Location, location, location is the real estate mantra.
But the final choice between properties you see as equally desirable might come down to where they are.
When buying a property, or deciding between multiple properties, it is important to take into account the location of the properties in relation to your primary destinations, such as work, family and recreation.
While a property closer to a major city may be more expensive on paper you may find that when travel costs are taken into account it may be a lower cost option.
We have a new calculator* that can help resolve the cost side of this problem.
It's a calculator that will help quantify the additional costs (or savings) you will have depending on the extra distances between properties.
Obviously you need to know the distances between the alternatives. And you need to know the average cost of fuel per kilometre (km), the cost of maintenance per km (maybe 5c/km) and depreciation (divide the chance in value over time by the kms you will drive).
With this detail, the rest is easy - our calculator will do the rest, and show you how it does it.

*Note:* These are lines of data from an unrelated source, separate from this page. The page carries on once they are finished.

end Sys2Proof
end

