/-- A Mint channel (R266 to R301). -/
structure Chan where
  /-- R266: the record in force; none = never configured since the reset that loses Mint -/
  cfg : Option ChanRec := none
  /-- R268: the channel has a last setpoint (HISTORY) -/
  history : Bool := false
  /-- R273: segments queued behind the running one -/
  queue : List Segment := []
  /-- R273: the entry that the next segment is written to, modulo 32 -/
  tail : Nat := 0
  /-- R322: moved to another port, or reseeded, at the last snapshot -/
  shifted : Bool := false
  /-- R273: entries of segments whose last setpoint is computed, freed at the next snapshot -/
  freeing : Nat := 0
  /-- R271: the running segment -/
  run : Option SegRun := none
  /-- R292: the stop profile followed and the k of its last setpoint -/
  stop : Option (StopProfile × Nat) := none
  /-- R294: standby profile from the newest setpoint -/
  standby : StopProfile := {}
  /-- R298: setpoint planned for the next microframe -/
  planned : Setpoint := {}
  /-- R298: stopped setpoint for the next microframe -/
  stopped : Setpoint := {}
  /-- R300: last setpoint sent in a Mint frame -/
  last : Setpoint := {}
  /-- R314: setpoint in effect at the SOF of the current microframe -/
  effect : Setpoint := {}
  /-- R293: at rest before a WAIT segment -/
  waiting : Bool := false
  /-- R289: position of the newest sample used since the channel was enabled or reseeded -/
  seedPos : Option Int := none
  /-- R282: samples delivered and not yet used -/
  pending : List Sample := []
  /-- R278: previous actual position, for extension -/
  actual : Option Int := none
  /-- R300: newest sample used -/
  sample : Option Sample := none
  /-- R300: FE of that sample; none = none formed -/
  fe : Option Int := none
  /-- R300: FE above FE_LIMIT -/
  feOver : Bool := false
  /-- R300: a sample was used in this microframe -/
  used : Bool := false
  /-- R282: a LATE sample was used in this microframe -/
  lateFb : Bool := false
  /-- R303: MISS -/
  miss : Nat := 0
  /-- R283: the count has reached MISS_LIMIT and its hold is to be raised -/
  missDue : Bool := false
  /-- R282: setpoints that took effect, newest first: microframe and P where VALID -/
  past : List (Dword × Option Int) := []
  /-- R300: channel data of the last snapshot (MINT_CH, 48 bytes) -/
  data48 : List Byte := []
  deriving DecidableEq, Repr

/-- Group states (R285). -/
inductive GroupState where
  | idle | armed | running | holding | held
  deriving DecidableEq, Repr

See it here.
* This calculator was developed by Calculate.co.nz and is in our calculator toolbox as part of our partnership with them.
8 Comments
Nice little calculator. I think the main point for me is "value of your time per hour". For example, when your children are young and you lose an extra few hours per week with them due to travel I think it's very hard to put a price on this. The same could be said for the value you may place on recreation - i.e. going for a walk/run/glass of wine at sunset on the balcony in the evening etc rather than commuting.
Sure, but then consider the alternative - putting money into rent from which you get no long-term gain.
Paying off a cheaper mortgage, and spending more hours commuting, is still a better long-term decision. Your children might be glad they can borrow off the 'bank of mum and dad' when they reach their 20s and need a house deposit, also.
I take it that you have done a comparison between those that rent and those that decide to take on home ownership, or is it just your investment strategy.
Last week Interest provided details of a couple 25-29 years , who purchased their first home June 2010, and the amount available (the gain) if they were to sell and move up the 'ladder.".My question would be, if a 25-29 year couple,(call them Gregorios and Jenefie ) decided to rent in June 2010 , initially sharing a 3 bed with another couple, or similar for the first 5 years, ( certainly not extraordinary), then were to rent alone a 2 bedroom for the remaining 5 years , how far behind after ten years would the rental couple be, than the couple who purchased their starter home .Gregorios and Jenefe would spread the equivalent twenty percent deposit, equally in two year bank deposit accounts and a Fisher Fund, (or similar New Zealand growth fund), and any annual difference between mortgage repayments and rent over the ten years be , if available, reinvested similarly. To make things simple Gregorios and Jenefe would always rent the national median rental home with rents rising annually.
Nice idea. When you look at the savings of being able to work from home there is a significant swing in the "who cares were you live" camp. Accept this is limited to mainly white collar jobs like Banks, other finance, insurance, IT etc etc, but it is clearly underlined by the mass exodus from Awkland the day before each lock-down occurred.
But to add up all costs you would need to also include the difference in the property values between the two locations, and what that meant to take on the extra debt and interest from one over the other.
And how does it calculate the impact on others, which is the first input value, when it is highly unlikely the 'others' are going to exactly the same places of work.
Either way, it would show that buying in the CBD to work in the suburbs is more expensive than the opposite.